Level Up: Accelerating S3 Queries with MotherDuck

Querying a remote Delta table from your local machine works great, but it has a physical limitation: network latency. Your local DuckDB instance has to make multiple requests to S3 to read the transaction log and then download all the necessary Parquet data over the internet before it can process.

As Holly pointed out, this becomes a major bottleneck for distributed teams: "If your data is in S3 and it's halfway across the planet, connecting locally is... you're just going to have latency regardless of the tool that you're using."

MotherDuck addresses this directly. MotherDuck is a serverless analytics platform powered by DuckDB that runs in the cloud. By running your query in MotherDuck, you move the compute next to the data.

Here's the workflow comparison:

Local DuckDB:

  1. Connect to S3 from your laptop.
  2. List files in _delta_log.
  3. Download relevant log files to your laptop.
  4. Parse logs to identify active data files.
  5. Download gigabytes of Parquet data from S3 to your laptop.
  6. Process the data locally.
  7. Display the small result set.

MotherDuck:

  1. Connect your local DuckDB client to MotherDuck.
  2. Send the SQL query to MotherDuck's cloud-based engine.
  3. MotherDuck's engine performs steps 1-6 within the same cloud region as your data, over a high-speed network.
  4. MotherDuck sends only the small, final result set back to your laptop.

This shift dramatically reduces data transfer over the public internet, moving only the small final result set instead of the entire raw dataset.

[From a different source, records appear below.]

-- ==== Sys2Proof/Tests/Clauses.lean ====
section
/-! SUPPORT. More witnesses: for the clauses about elements of copies, and for those of other obligations that depend on what
stands beside an instruction, or on the stage of a task, a module or a command. -/
set_option Elab.async false

namespace Sys2Proof.Tests
open Sys2Proof.Machine

/-- The state of a core whose channel 1 holds a copy, with page tables and bytes at addresses. -/
def moving (x : Copy) (l : List (Nat × List (BitVec 8))) : State :=
  l.foldl (fun s p => s.storeBytes p.1 p.2) (mapped (coreCh x) .a)

/-- Channel 1 may make an element of a copy. -/
theorem turn {x : Copy} {s : State} {c : Core} {ci ch : Nat} {rest : List Copy} (hc : s.core? ci = some c)
    (hq : (c.chans.at' ch).queue = x :: rest) (hb : (c.halted, s.redsPending c, x.here s, x.made) = (false, false, true, false))
    (hl : ch < 4 := by decide) (hf : x.fault = none := by rfl) (hs : x.started = true ∧ x.openAt = none := by exact ⟨rfl, rfl⟩)
    (hn : x.sent = [] := by rfl) : CopyTurn s ci ch c x rest := by
  injection hb with h1 hb
  injection hb with h2 hb
  injection hb with h3 h4
  exact ⟨hc, hl, hq, h1, h2, hf, hs, hn, h3, h4⟩

/-- A copy's turn in its state, and what P says. -/
def Turns (x : Copy) (l : List (Nat × List (BitVec 8))) (P : State → Core → Prop) : Prop :=
  CopyTurn (moving x l) 0 1 (coreCh x) x [] ∧ (moving x l).Inv ∧ P (moving x l) (coreCh x)

/-- A copy of a kind, of one element. -/
def one (k : CopyKind) (ops : BitVec 16) (src dst : Word) : Copy := { aCopy ops src dst with kind := k, prog := 0, total := 1 }

/-- Where the first byte of tile 0 of cluster 0 lies. -/
def tile0 : Nat := windowBase

/-- What stands at a port: nothing, the end of a stream, or a beat. -/
def portState : PortIn → Nat
  | .empty => 0
  | .zeros => 1
  | .beat b _ _ _ => if b.psn then 3 else 2

/-- The core of a copy with a route. -/
def routed (x : Copy) (r : Route) : Core := { coreCh x with routes := (RegFile.fill 4 Route.zero).put 8 r }

/-- CopyElementResults, COPY from CI: no beat, a beat and the byte's place, a beat in hand. -/
theorem witness_copy_from_port :
    (let x := one .copy 0x8000 0 0x30000
     Turns x [] (fun s c => x.sk = 2 ∧ bitAt x.o 11 = false ∧ x.dk ≤ 1 ∧ x.out = [] ∧ x.part = [] ∧ portState (s.portIn c 4) = 0 ∧
       reached ({ x with part := [(7, false)] }.reachDst 0 c s x.prog 1) = (some [0x30000], none, none))) ∧
    (let x := one .copy 0x8000 0 0x30000
     let c := routed x { routeIn .run with outs := [{ cap := 32, items := [some Beat.zero] }] }
     let s := mapped c .a
     CopyTurn s 0 1 c x [] ∧ portState (s.portIn c 4) = 2 ∧
       reached (x.reachDst 0 c (s.takePort 0 8 0) x.prog 1) = (some [0x30000], none, none)) := by
  refine ⟨⟨turn rfl rfl (by decide +kernel), by decide +kernel, by decide +kernel⟩,
    turn rfl rfl (by decide +kernel), by decide +kernel, by decide +kernel⟩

The query is identical. The only difference is where it runs.

Copy code

-- 1. Connect to MotherDuck (from the CLI) -- duckdb md: -- 2. Ensure your S3 secret is stored in MotherDuck -- You can create it once at https://app.motherduck.com/ -- 3. Run the exact same query SELECT user_id, COUNT(*) AS event_count FROM delta_scan('s3://my-bucket/path/to/delta_table') GROUP BY user_id ORDER BY event_count DESC LIMIT 10;

For large datasets, the performance difference is dramatic. Instead of pulling gigabytes of raw data across the internet, you're only transmitting kilobytes of results.

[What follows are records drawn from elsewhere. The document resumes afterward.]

/-- R84, R86, R211, R213 to R216, R307: a CFG_READ that is not refused completes whatever ENV draws: it fills at most
`lim` slots, which are the allocated ones among those it may fill, leaves every slot from `lim` on and the flash as
they were, makes `k` flash calls, at most 1 + 2 × `lim`, and changes nothing but the item table, `STATUS` and `DIAG`. There
it sets `FLASH_IO` exactly when ENV draws a failure for one of the `k` calls, and at most one of `CKSUM_FAIL`,
`LEN_MISMATCH` and `BOUNDS`. (The count of draws advances once more for the data of a discarded item, log 4.) -/
def Obligations.CfgReadAlwaysCompletes : Prop :=
  ∀ (s : State) (arg : Word),
    legalConfig s.cfg = true → storeInv s = true → s.job = none →
    (∀ it ∈ s.items.take (min arg.toNat s.cfg.maxItems), it.alloc = false) →
    ∃ (t : State) (k : Nat) (ended : Byte), exec (.cfgRead arg) s = .next t ∧
      t = { s with
        items := t.items, rdEmpty := t.rdEmpty, rdCount := t.rdCount, diag := s.diag ||| s.ioBits k ||| ended
        draws := s.draws.drop k, drawCount := s.drawCount + k + (if ended = 0x08 then 1 else 0) } ∧
      1 ≤ k ∧ k ≤ 1 + 2 * min arg.toNat s.cfg.maxItems ∧ ended ∈ [0x00, 0x08, 0x10, 0x20] ∧
      t.rdCount.toNat ≤ min arg.toNat s.cfg.maxItems ∧
      (∀ i : Nat, i < min arg.toNat s.cfg.maxItems → (t.item i).alloc = decide (i < t.rdCount.toNat)) ∧
      ∀ i : Nat, min arg.toNat s.cfg.maxItems ≤ i → t.item i = s.item i

/-- R213: at the data header of an item that fits the sector, with the checksum of its data not the stored one and no
failed call, the read takes one flash call, or two when the item is not empty, and ends: the slot gets the identifier,
length 0, the stored checksum and no blob, `DIAG.CKSUM_FAIL` is set, `RD_COUNT` is the number of items before it, and no
other slot changes. -/
def Obligations.ChecksumMismatchStopsTheRead : Prop :=
  ∀ (s : State) (lim i off calls : Nat) (remaining : Int) (id len : Byte) (ck : BitVec 16),
    legalConfig s.cfg = true → storeInv s = true → s.job = some (.readHeader lim i off remaining) → s.sched = [] →
    s.flash.read off = id → s.flash.read (off + 1) = len →
    halfOf (s.flash.read (off + 2)) (s.flash.read (off + 3)) = ck →
    off + 4 + alignUp len.toNat ≤ s.cfg.sectorSize →
    calls = (if len = 0 then 1 else 2) → callsSucceed s calls = true →
    checksum s.cfg.cksum (s.flash.readBytes (off + 4) len.toNat) ≠ ck →
    ∃ (t : State) (m : Memory), core.run calls s = .next t ∧
      t = { s with
        items := s.items.set i { alloc := false, id := id, len := 0, cksum := ck, data := m }
        diag := s.diag ||| 0x08
        rdCount := BitVec.ofNat 8 i
        job := none
        draws := s.draws.drop calls
        drawCount := t.drawCount }

/-- R211, R212, R214, R215: at a data header, with no failed call. An item that would pass the end of the sector is not
read: `DIAG.BOUNDS`, the slot unchanged, `RD_COUNT` the number of items before it, the read over. An item that fits, with
the checksum of its data the stored one, takes one flash call, or two when it is not empty, and fills its slot: allocated,
with its identifier, length, checksum and bytes; the bytes of `DATA` past its length keep their values and no other slot
changes. Then the loop goes on with the next header; or, where that header would pass the end of the sector, the read ends
with `DIAG.BOUNDS`; or, with no declared byte left or the limit reached, it ends, with `DIAG.LEN_MISMATCH` exactly when
the declared length and the bytes read disagree. -/
def Obligations.VerifiedItemFillsItsSlot : Prop :=
  ∀ (s : State) (lim i off calls : Nat) (remaining left : Int) (id len : Byte) (ck : BitVec 16),
    legalConfig s.cfg = true → storeInv s = true → s.job = some (.readHeader lim i off remaining) → s.sched = [] →
    s.flash.read off = id → s.flash.read (off + 1) = len →
    halfOf (s.flash.read (off + 2)) (s.flash.read (off + 3)) = ck →
    calls = (if len = 0 then 1 else 2) → left = remaining - (4 + alignUp len.toNat : Nat) →
    (s.cfg.sectorSize < off + 4 + alignUp len.toNat → callsSucceed s 1 = true →
      core.run 1 s = .next { s with
        diag := s.diag ||| 0x20, rdCount := BitVec.ofNat 8 i, job := none
        draws := s.draws.drop 1, drawCount := s.drawCount + 1 }) ∧
    (off + 4 + alignUp len.toNat ≤ s.cfg.sectorSize → callsSucceed s calls = true →
      checksum s.cfg.cksum (s.flash.readBytes (off + 4) len.toNat) = ck →
      ∃ (t : State) (m : Memory), core.run calls s = .next t ∧
        t = { s with
          items := s.items.set i { alloc := true, id := id, len := len.setWidth 16, cksum := ck, data := m }
          diag := t.diag, rdCount := t.rdCount, job := t.job
          draws := s.draws.drop calls, drawCount := s.drawCount + calls } ∧
        (∀ k : Nat, m.read k = if k < len.toNat then s.flash.read (off + 4 + k) else (s.item i).data.read k) ∧
        (0 < left → i + 1 < lim → off + 4 + alignUp len.toNat + 4 ≤ s.cfg.sectorSize →
          t.job = some (.readHeader lim (i + 1) (off + 4 + alignUp len.toNat) left) ∧
          t.rdCount = s.rdCount ∧ t.diag = s.diag) ∧
        (0 < left → i + 1 < lim → s.cfg.sectorSize < off + 4 + alignUp len.toNat + 4 →
          t.job = none ∧ t.rdCount = BitVec.ofNat 8 (i + 1) ∧ t.diag = s.diag ||| 0x20) ∧
        (left ≤ 0 ∨ lim ≤ i + 1 →
          t.job = none ∧ t.rdCount = BitVec.ofNat 8 (i + 1) ∧
          t.diag = s.diag ||| (if left = 0 then 0 else 0x10)))

/-- R223: configuration round trip. From a state with no unfreed blob, an accepted CFG_WRITE of `n` items followed by a
CFG_READ of at least `n`, with no failed flash call, gives back every item's identifier, length and bytes, allocated,
with `RD_COUNT` = n, `RD_EMPTY` = 0 and no diagnostic bit set by either. -/
def Obligations.ConfigurationRoundTrip : Prop :=
  ∀ (s t : State) (n m : Word),
    legalConfig s.cfg = true → storeInv s = true → s.job = none →
    (∀ it ∈ s.items, it.alloc = false) → writeAccepted s n.toNat = true → n.toNat ≤ m.toNat →
    callsSucceed s (4 * n.toNat + 3) = true →
    exec (.cfgWrite n) s = .next t →
    ∃ u : State, exec (.cfgRead m) t = .next u ∧
      u.rdCount.toNat = n.toNat ∧ u.rdEmpty = false ∧ u.diag = s.diag ∧
      ∀ i : Nat, i < n.toNat →
        (u.item i).alloc = true ∧ (u.item i).id = (s.item i).id ∧ (u.item i).len = (s.item i).len ∧
        (u.item i).blob = (s.item i).blob

/-- R220, R221: CFG_FREE clears `ALLOC` and `LEN` of the first min(n, MAX_ITEMS) slots and CFG_FREE_ALL of every slot;
`ID`, `CKSUM` and `DATA`, the other slots and everything else keep their values. -/
def Obligations.FreeClearsAllocAndLength : Prop :=
  ∀ (s : State) (arg : Word),
    memoriesSized s = true →
    exec (.cfgFree arg) s = .next { s with
      items := (s.items.take arg.toNat).map (fun it => { it with alloc := false, len := 0 }) ++
        s.items.drop arg.toNat } ∧
    exec .cfgFreeAll s = .next { s with
      items := s.items.map (fun it => { it with alloc := false, len := 0 }) }

/-- R222: no command but CFG_FREE, for a slot it names, and CFG_FREE_ALL takes a blob from its owner. -/
def Obligations.BlobsAreFreedOnlyByTheirOwner : Prop :=
  ∀ (i : Instr) (s t : State) (k : Nat),
    legalConfig s.cfg = true → storeInv s = true → s.job = none → exec i s = .next t →
    (s.item k).alloc = true → (t.item k).alloc = false →
    i = .cfgFreeAll ∨ ∃ n : Word, i = .cfgFree n ∧ k < n.toNat

/-- R70, R307: no command but CFG_WRITE changes the flash sector. -/
def Obligations.OnlyCfgWriteChangesFlash : Prop :=
  ∀ (i : Instr) (s t : State), s.job = none → exec i s = .next t → t.flash ≠ s.flash → ∃ n : Word, i = .cfgWrite n

/-- R93: a TICK step and a flash call of a store command commute. -/
def Obligations.TicksCommuteWithFlashCalls : Prop :=
  ∀ (s : State) (j : Job), (s.microStep j).timerFires = s.timerFires.microStep j

/-- R93: a store command issued with other agents' steps allowed between its flash calls, and then left alone, ends in
the state the whole command leaves. -/
def Obligations.SplitCommandEndsLikeTheWhole : Prop :=
  ∀ (s t : State) (v : Word),
    s.inv = true → s.job = none → s.sched = [.hostWrite (s.cfg.regBase + 0x010) 32 v .split] →
    exec (decodeCommand (v.setWidth 8) s.cmdArg) { s with sched := [] } = .next t →
    ∃ k : Nat, k ≤ 2 * s.cfg.maxItems + 3 ∧ core.run k s = .next t

/-! ## The whole machine -/

/-- R24, R75, R273: under the invariant a step stops only on a host access that R24 gives no meaning: with a command in
flight, or with no such access at the head of the schedule, it answers a next state. -/
def Obligations.StepsStopOnlyOnBadAccesses : Prop :=
  ∀ s : State, s.inv = true → (nextAccessLegal s = true ∨ s.job.isSome = true) → ∃ t : State, step s = .next t

/-- R75: under the invariant the next flash call of a command in flight has an offset and a size that are multiples
of 4 and lies in the sector. -/
def Obligations.FlashCallsAreAlignedAndInside : Prop :=
  ∀ (s : State) (j : Job), s.inv = true → s.job = some j →
    (j.target s).1 % 4 = 0 ∧ (j.target s).2 % 4 = 0 ∧ 0 < (j.target s).2 ∧
    (j.target s).1 + (j.target s).2 ≤ s.cfg.sectorSize

/-- R157, R31 to R37: every step keeps the sequencer's invariant, the PWM gate off between steps and the pin low in
IDLE among it. -/
def Obligations.StepKeepsTheSequencerInvariant : Prop :=
  ∀ s t : State, seqInv s.cfg s.gen = true → step s = .next t → seqInv t.cfg t.gen = true

/-- Every step keeps the canonical form of the flash sector and of every slot's data (the model's memories, log 8). -/
def Obligations.StepKeepsTheMemoriesCanonical : Prop :=
  ∀ s t : State, memoriesWf s = true → step s = .next t → memoriesWf t = true

/-- R20, R51, R53, R75, R201, R211: every step keeps the sizes of the memories and the place of a store command in
flight. -/
def Obligations.StepKeepsTheStoreInvariant : Prop :=
  ∀ s t : State, storeInv s = true → step s = .next t → storeInv t = true

/-- R26, R27: every step keeps the latches at their reset value, or a packet that begins with B2 and its frame; and
right after ENCODE or SEND it is the second. -/
def Obligations.StepKeepsTheLatchInvariant : Prop :=
  (∀ s t : State, latchInv s = true → step s = .next t → latchInv t = true) ∧
  ∀ (i : Instr) (s t : State), i = .encode ∨ i = .send → exec i s = .next t →
    t.packet.p0 = 0xB2 ∧ t.frame = ⟨t.packet.p0, ~~~t.packet.p0, t.packet.p1, ~~~t.packet.p1, t.packet.p2, ~~~t.packet.p2⟩

/-- R9, R52: no step changes the configuration, and no step but a reset takes anything from the emission log. -/
def Obligations.LogOnlyGrows : Prop :=
  ∀ s t : State, step s = .next t → t.cfg = s.cfg ∧ (resetIsNext s = false → s.gen.out <+: t.gen.out)

/-- R270: no command clears a diagnostic bit. -/
def Obligations.DiagnosticsAreSticky : Prop :=
  ∀ (i : Instr) (s t : State) (k : Nat), exec i s = .next t → s.diag.getLsbD k = true → t.diag.getLsbD k = true

/-- R43, R270: no bit of `DIAG` changes what a command does: with any other `DIAG` it leaves the same state but for
`DIAG`, to which it adds the same bits. -/
def Obligations.DiagnosticsInfluenceNothing : Prop :=
  ∀ (i : Instr) (s t : State) (d : Byte), exec i s = .next t →
    ∃ (t' : State) (added : Byte), exec i { s with diag := d } = .next t' ∧
      t.diag = s.diag ||| added ∧ t' = { t with diag := d ||| added }
end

The Bigger Picture: A Converging Ecosystem

While this guide focuses on Delta Lake, it's reassuring to know that the skills you're learning fit into a broader, converging ecosystem. The data world once had a "table format war" between Delta Lake, Apache Iceberg, and Apache Hudi. But the trend now moves towards interoperability and convergence.

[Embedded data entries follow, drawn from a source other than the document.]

/-- CFG_READ of an image takes all its items, with every call succeeding, and ends with no byte left (R211, R214, R215). -/
theorem drain_tookItems {items : List Item} {s : State} {lim i off fuel : Nat} (hlim : i + items.length ≤ lim)
    (hlen : ∀ it ∈ items, it.len.toNat ≤ 255) (hend : off + itemsSize items ≤ s.cfg.sectorSize)
    (hread : s.flash.readBytes off (itemsSize items) = items.flatMap (itemImage s.cfg))
    (hok : callsSucceed s (items.map itemCalls).sum = true) (hfuel : 2 * items.length ≤ fuel) :
    (s.nextRead lim i off (itemsSize items : Nat)).drain fuel = (tookItems items s i).finishRead (i + items.length) := by
  induction items generalizing s i off fuel with
  | nil =>
    rw [nextRead_close (.inl (show ((itemsSize [] : Nat) : Int) ≤ 0 from le_rfl)), State.drain_none rfl]
    show ({ s with diag := s.diag ||| 0, rdCount := BitVec.ofNat 8 i, job := none } : State) = s.finishRead i
    rw [show s.diag ||| 0 = s.diag from BitVec.or_zero, State.finishRead]
  | cons it rest ih =>
    rw [itemsSize_cons] at hend hread ⊢
    rw [List.map_cons, List.sum_cons] at hok
    rw [List.length_cons] at hlim hfuel ⊢
    obtain ⟨f, rfl⟩ : ∃ f, fuel = f + 2 := ⟨fuel - 2, by omega⟩
    rw [Memory.readBytes_append] at hread
    obtain ⟨hfirst, hrest⟩ := List.append_inj hread (by simp)
    have hsize : 0 < itemSize it.len.toNat := Nat.add_pos_left (by decide) _
    have hleft : ((itemSize it.len.toNat + itemsSize rest : Nat) : Int) - (itemSize it.len.toNat : Nat) =
        (itemsSize rest : Nat) := by omega
    rw [drain_readItem (by omega) (by omega) (hlen it List.mem_cons_self) (by omega) hfirst (callsSucceed_le hok (by omega)),
      hleft, ih (s := s.tookItem i it) (i := i + 1) (off := off + itemSize it.len.toNat) (by omega)
        (fun x hx => hlen x (List.mem_cons_of_mem _ hx)) ((Nat.add_assoc ..).trans_le hend) hrest (callsSucceed_drop hok rfl)
        (by split <;> omega), tookItems, Nat.add_right_comm, Nat.add_assoc]

/-- Taking items changes neither `DIAG` nor `RD_EMPTY`. -/
theorem tookItems_status (items : List Item) (s : State) (i : Nat) :
    (tookItems items s i).rdEmpty = s.rdEmpty ∧ (tookItems items s i).diag = s.diag := by
  induction items generalizing s i with
  | nil => exact ⟨rfl, rfl⟩
  | cons it rest ih => exact ih (s.tookItem i it) (i + 1)

/-! ## What is in the slots -/

/-- A slot of the table is one of the items. -/
theorem item_eq_getElem {s : State} {i : Nat} (h : i < s.items.length) : s.item i = s.items[i] := by
  rw [State.item, List.getD_eq_getElem?_getD, List.getElem?_eq_getElem h, Option.getD_some]

/-- A slot past the end of the table reads as a reset slot (log 14). -/
theorem item_of_length_le {s : State} {i : Nat} (h : s.items.length ≤ i) : s.item i = Item.reset := by
  rw [State.item, List.getD_eq_getElem?_getD, List.getElem?_eq_none h, Option.getD_none]

/-- Slots of a table in order have their data in canonical form, and so has the reset slot that is read past its end. -/
theorem wf_data_item {s : State} (h : ∀ it ∈ s.items, it.data.wf = true) (i : Nat) : (s.item i).data.wf = true := by
  rcases Nat.lt_or_ge i s.items.length with hi | hi
  · exact h _ (State.item_mem hi)
  · rw [item_of_length_le hi]
    rfl

/-- Taking an item fills its own slot only. -/
theorem item_tookItem_of_ne {s : State} {i j : Nat} (h : j ≠ i) (it : Item) : (s.tookItem i it).item j = s.item j := by
  simp only [State.item, State.tookItem, State.fillItem_items, List.getD_eq_getElem?_getD, List.getElem?_set_ne h.symm]

/-- Slots below the first one stay. -/
theorem item_tookItems_of_lt {items : List Item} {s : State} {i j : Nat} (h : j < i) :
    (tookItems items s i).item j = s.item j := by
  induction items generalizing s i with
  | nil => rfl
  | cons it rest ih => rw [tookItems, ih (by omega), item_tookItem_of_ne (by omega)]

/-- Slot `x` holds the item `it` as a CFG_READ restores it (R223). -/
def Restores (it x : Item) : Prop := x.alloc = true ∧ x.id = it.id ∧ x.len = it.len ∧ x.blob = it.blob

/-- The slot of an item just taken holds it. -/
theorem restores_tookItem {s : State} {i : Nat} {it : Item} (hi : i < s.items.length) (hwf : (s.item i).data.wf = true)
    (hlen : it.len.toNat ≤ 255) : Restores it ((s.tookItem i it).item i) := by
  have hwidth : (it.len.setWidth 8).setWidth 16 = it.len := by bv_omega
  have hslot : (s.tookItem i it).item i = { alloc := true, id := it.id, len := it.len, cksum := checksum s.cfg.cksum it.blob
                                            data := (s.item i).data.writeBytes 0 it.blob } := by
    rw [← hwidth]
    simp [State.item, State.tookItem, List.getD_eq_getElem?_getD, hi]
  rw [hslot]
  refine ⟨rfl, rfl, rfl, List.map_congr_left fun k hk => ?_⟩
  simp only [Item.blob, read_writeBytes_readBytes hwf, Nat.zero_add]
  exact if_pos (List.mem_range.mp hk)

With Databricks acquiring Tabular (the company behind Iceberg), the focus is on making these formats work together. Features like Delta Uniform allow a single table to be read as both Delta and Iceberg, and future developments aim to make writing to multiple formats atomic.

"This is not taking away one project... this is the idea of how can we take great features from the various projects and make them work together?" Holly said. "Hopefully, it shouldn't matter in the future which one you pick."

Delta Lake vs. Iceberg vs. Hudi

At a high level, the main difference between the three open-source table formats is how they track changes and table state.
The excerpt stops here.